Saved entries
- - - - -

-- ==== Sys2Proof/Machine/Drains.lean ====
section
/-! DEFINITION. The WIN and DRAIN pages: windows (R342 to R345) and drains (R346 to R356). -/
namespace Sys2Proof.Machine

/-! Windows. -/

/-- A refused request on the host link (R336, R361, R366): nothing is counted in HOLD. -/
def Engine.hostRefuse (m : Engine) (bar : Nat) (write : Bool) (cause off : Nat) : Engine :=
  if m.host.hold then m
  else ((m.addSat R.HOST_REFUSED 1).setReg R.HOST_LASTREF (BitVec.ofNat 32 (bar + write.toNat * 2 ^ 3 + cause * 2 ^ 4 + off / 256 * 2 ^ 8))).status R.E_HOST_REFUSED

/-- The base and the size in bytes of a window in force (R369). -/
def Engine.winBase (m : Engine) (w : Nat) : Nat := (m.reg64 (R.WIN_BASE_LO w)).toNat % 2 ^ 40 / 2 ^ 12 * 2 ^ 12
def Engine.winSize (m : Engine) (w : Nat) : Nat := 4096 * min 65536 (max 1 (m.fld (R.WIN_SIZE_PAGES w)))

/-- Why a byte of a BAR2 request is refused (R342): 0 where it is not. -/
def Engine.winCause (m : Engine) (off : Nat) (write : Bool) : Nat :=
  let w := bitsOf off 28 4
  let v := off % 2 ^ 28
  if !m.flag (R.WIN_CFG_EN w) then 1
  else if m.winSize w ≤ v then 2
  else if write && !m.flag (R.WIN_CFG_WRITE w) then 3
  else if m.cisBytes ≤ m.winBase w + v then 4
  else 0

/-- A translation fault (R342). -/
def Engine.winFault (m : Engine) (off cause : Nat) (write : Bool) : Engine :=
  let word := bitsOf off 28 4 + cause * 2 ^ 4 + write.toNat * 2 ^ 7 + bitsOf off 8 20 * 2 ^ 8
  (((m.addSat R.WIN_FAULTCNT 1).setReg R.WIN_LASTFAULT (BitVec.ofNat 32 word)).status R.E_WIN_FAULT).logNow 0xD1 2 0x0209 word

/-- The first byte of a request that is refused, with its cause. -/
def Engine.winRefusal (m : Engine) (off len : Nat) (write : Bool) : Option (Nat × Nat) :=
  (List.range len).findSome? (fun i => let c := m.winCause (off + i) write; if c = 0 then none else some (off + i, c))

/-- Are BAR2 requests answered with CA (R343): the cistern is INIT, TRAINING or FILLING, the engine dammed, or the headrace lost (notes/assumptions/133.md)? -/
def Engine.winClosed (m : Engine) : Bool := decide (m.cisState < 3) || m.flag R.DAM_STATUS_DAMMED || m.lost

/-- A lock that a window in force holds: its segment. -/
def Engine.winLock (m : Engine) (w : Nat) : Option Nat := if m.flag (R.WIN_CFG_EN w) && m.flag (R.WIN_CFG_LOCK w) then some (m.fld (R.WIN_CFG_SEG w)) else none

/-- Locks follow a change of a window's set in force (R345). -/
def Engine.moveLock (m : Engine) (old new : Option Nat) : Engine :=
  if old = new then m
  else
    let m := match old with | some s => m.lockRel s | none => m
    match new with | some s => m.lockAcq s | none => m

/-- One window's shadow goes into force (R344). -/
def Engine.winTake (m : Engine) (w : Nat) : Engine :=
  let old := m.winLock w
  let m := (((m.setReg (R.WIN_BASE_LO w) (m.reg (R.WIN_SH_BASE_LO w))).setReg (R.WIN_BASE_HI w) (m.reg (R.WIN_SH_BASE_HI w))).setReg
    (R.WIN_SIZE w) (m.reg (R.WIN_SH_SIZE w))).setReg (R.WIN_CFG w) (m.reg (R.WIN_SH_CFG w))
  m.moveLock old (m.winLock w)

/-- WIN_COMMIT (R344): the windows named change together, at once: commands stand at TLP boundaries. -/
def Engine.winCommit (m : Engine) (bits : Nat) : Engine :=
  if bits % 2 ^ 16 = 0 then m else (forEach 16 (fun w m => if bitAt bits w then m.winTake w else m) m).status R.E_WIN_COMMIT

/-- Every window is disabled and its lock released, at a reset of the page (R345). -/
def Engine.winRelease (m : Engine) : Engine := forEach 16 (fun w m => let old := m.winLock w; (m.setReg (R.WIN_CFG w) 0).moveLock old none) m

/-- STATUS of the WIN page as a read shows it: the windows enabled. -/
def Engine.winStatus (m : Engine) : Word :=
  BitVec.ofNat 32 ((List.range 16).foldl (fun a w => a + (m.flag (R.WIN_CFG_EN w)).toNat * 2 ^ (16 + w)) 0)

/-- STATUS of the HOST page as a read shows it (R366). -/
def Engine.hostStatus (m : Engine) : Word :=
  let up := m.host.l0 || m.host.l1
  BitVec.ofNat 32 ((if up then m.host.speed + m.host.width * 2 ^ 3 + 2 ^ 8 else 0) + (m.bme 0).toNat * 2 ^ 9 + (m.mse 0).toNat * 2 ^ 10 + (m.d3hot 0).toNat * 2 ^ 11 +
    m.host.hold.toNat * 2 ^ 12 + m.host.holdCause * 2 ^ 13 + (if m.msixOn then 2 else if m.msiOn then 1 else 0) * 2 ^ 15 +
    (m.flag R.RING_STATUS_FUNNEL).toNat * 2 ^ 17 + m.host.commonClk.toNat * 2 ^ 18 + m.host.l1.toNat * 2 ^ 19)

/-! Drains: states 0 IDLE, 1 RUNNING, 2 PAUSED, 3 STOPPED. -/

/-- A drain's state changes. -/
def Engine.setDrainSt (m : Engine) (d v : Nat) : Engine := m.setFld (R.DRAIN_DSTAT_STATE d) v

/-- STATUS as a read shows it: the state of every drain. -/
def Engine.drainStatus (m : Engine) : Word := BitVec.ofNat 32 ((List.range 4).foldl (fun a d => a + m.drainSt d * 4 ^ d) 0)

/-- Descriptors of a drain's ring (R346, R371). -/
def Engine.ringLen (m : Engine) (d : Nat) : Nat :=
  2 ^ min (if m.flag (R.DRAIN_CTL_RING_LOC d) then 13 else 16) (max 4 (m.fld (R.DRAIN_CTL_RING_LOG2 d)))

/-- HEAD and TAIL, modulo the ring. -/
def Engine.drainHead (m : Engine) (d : Nat) : Nat := m.fld (R.DRAIN_HEAD_INDEX d) % m.ringLen d
def Engine.drainTail (m : Engine) (d : Nat) : Nat := m.fld (R.DRAIN_TAIL_INDEX d) % m.ringLen d

/-- May drains issue requests (R355)? -/
def Engine.drainsMay (m : Engine) : Bool := m.hostIssues

/-- An IDLE drain with work runs (R346, R356). -/
def Engine.drainKick (m : Engine) (d : Nat) : Engine :=
  if m.drainSt d = 0 ∧ m.flag (R.DRAIN_CTL_EN d) ∧ m.drainsMay ∧ m.drainHead d ≠ m.drainTail d then m.setDrainSt d 1 else m
def Engine.drainsKick (m : Engine) : Engine := forEach 4 (fun d m => m.drainKick d) m

/-- The checks of R348. -/
def Engine.descBad (m : Engine) (x : Desc) : Bool := x.len == 0 || decide (m.cisBytes < x.src + x.len) || decide (2 ^ 64 < x.dst + x.len) || x.resv

/-- A completion record (R350), with the TB it names. -/
def Engine.drainRecord (m : Engine) (d i status user : Nat) (tb : Tb) : Engine :=
  if !m.flag (R.DRAIN_CTL_CPL_EN d) then m
  else
    let flags := m.fld (R.DRAIN_DSTAT_PHASE d) + d * 2
    let bytes := bytesLE 8 tb.toNat ++ bytesLE 2 i ++ bytesLE 1 status ++ bytesLE 1 flags ++ bytesLE 4 user
    let addr := (m.reg64 (R.DRAIN_CPL_BASE_LO d)).toNat / 16 * 16 + 16 * i
    m.hostWrite d addr bytes (.record addr bytes)

/-- A descriptor ends with a status other than OK: LASTERR, the ERR bit, the class U entry. -/
def Engine.drainErr (m : Engine) (d i status : Nat) : Engine :=
  ((m.setReg (R.DRAIN_LASTERR d) (BitVec.ofNat 32 (i + status * 2 ^ 16))).status ⟨0xD2, 4 + d⟩).logNow 0xD2 2 0x0208 (i + status * 2 ^ 16 + d * 2 ^ 24)

/-- A resume point is recorded (R355). -/
def Engine.setResume (m : Engine) (d i off : Nat) : Engine :=
  ((m.setReg (R.DRAIN_RESUME_IDX d) (BitVec.ofNat 32 i)).setReg (R.DRAIN_RESUME_OFF d) (BitVec.ofNat 32 off)).setFlag (R.DRAIN_DSTAT_RESUME_VALID d) true

/-- A descriptor ends with DESC_ERR, FETCH_ERR or OWNER_ERR, and the drain stops (R348); the event of one that was read with IRQ set follows its record (R350). -/
def Engine.drainStop (m : Engine) (d i status user : Nat) (irq : Bool) : Engine :=
  let m := (m.drainRecord d i status user (tbOfCycle m.cycle)).drainErr d i status
  let m := if irq then m.status ⟨0xD2, d⟩ else m
  let m := (m.setFld (R.DRAIN_DSTAT_LASTSTATUS d) status).setResume d i 0
  (m.setDrain d {}).setDrainSt d 3

/-- A drain pauses (R355): data read and not written are discarded, and so are prefetched descriptors; of the descriptor at hand stay the bytes written, the lock and bad data so far. -/
def Engine.drainPaused (m : Engine) (d i off : Nat) : Engine :=
  let x := m.drain d
  let m := (m.setResume d i off).setDrain d { offset := off, acquired := x.acquired, bad := x.bad }
  (m.setDrainSt d 2).status R.E_DRAIN_PAUSE

/-- The resume point of a drain: its descriptor and the bytes of it written. -/
def Engine.drainPoint (m : Engine) (d : Nat) : Nat × Nat :=
  let x := m.drain d
  match x.working with
  | none => (m.drainHead d, if x.resumed then x.offset else 0)
  | some (i, _) => (i, x.offset)

/-- DRAIN_PAUSE (R355): a drain that is to stop does so; commands stand at TLP boundaries. DESIGN CHOICE: notes/assumptions/24.md. -/
def Engine.drainPause (m : Engine) (d : Nat) : Engine :=
  if m.drainSt d ≠ 1 ∨ !(m.drain d).pausing then m else m.drainPaused d (m.drainPoint d).1 (m.drainPoint d).2

/-- Drains that are to stop do so. -/
def Engine.drainsPause (m : Engine) : Engine := forEach 4 (fun d m => m.drainPause d) m

/-- The bytes of the next write of a drain (R349): as many as the payload limit, the 4 KiB boundary of the destination and the descriptor allow, once all of them have come in; over the
flume a run of up to 4,096 bytes (R263). DESIGN CHOICE: notes/assumptions/125.md. -/
def Engine.drainTlp (m : Engine) (d : Nat) : Option (Nat × List Byte) :=
  let x := m.drain d
  match x.working with
  | none => none
  | some (_, l) =>
    let y := descOf l
    let dst := y.dst + x.offset
    let n := min (if m.toFlume then 4096 else m.mps) (min (4096 - dst % 4096) (y.len - x.offset))
    if m.drainSt d ≠ 1 ∨ x.pausing ∨ n = 0 ∨ !m.drainsMay then none
    else
      let byte := fun i => x.got.findSome? (fun (b : Nat × List Byte) => if b.1 ≤ i then b.2[i - b.1]? else none)
      ((List.range n).mapM (fun k => byte (x.offset + k))).map (fun bytes => (dst, bytes))

/-- A drain's next write goes out (R349); source blocks written whole are dropped. -/
def Engine.drainWrite (m : Engine) (d dst : Nat) (bytes : List Byte) : Engine :=
  let x := m.drain d
  let off := x.offset + bytes.length
  let m := m.setDrain d { x with offset := off, got := x.got.filter (fun b => decide (off < b.1 + b.2.length)), lastTb := tbOfCycle m.cycle }
  let m := m.hostWrite d dst bytes (.copy d dst bytes)
  m.setReg64 (R.DRAIN_BYTES_LO d) (m.reg64 (R.DRAIN_BYTES_LO d) + BitVec.ofNat 64 bytes.length)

- - - - -

Quote the records from their first line to the line with "if m.host.hold then m", inclusive, without adding or dropping anything.

-- ==== Sys2Proof/Machine/Drains.lean ====
section
/-! DEFINITION. The WIN and DRAIN pages: windows (R342 to R345) and drains (R346 to R356). -/
namespace Sys2Proof.Machine

/-! Windows. -/

/-- A refused request on the host link (R336, R361, R366): nothing is counted in HOLD. -/
def Engine.hostRefuse (m : Engine) (bar : Nat) (write : Bool) (cause off : Nat) : Engine :=
  if m.host.hold then m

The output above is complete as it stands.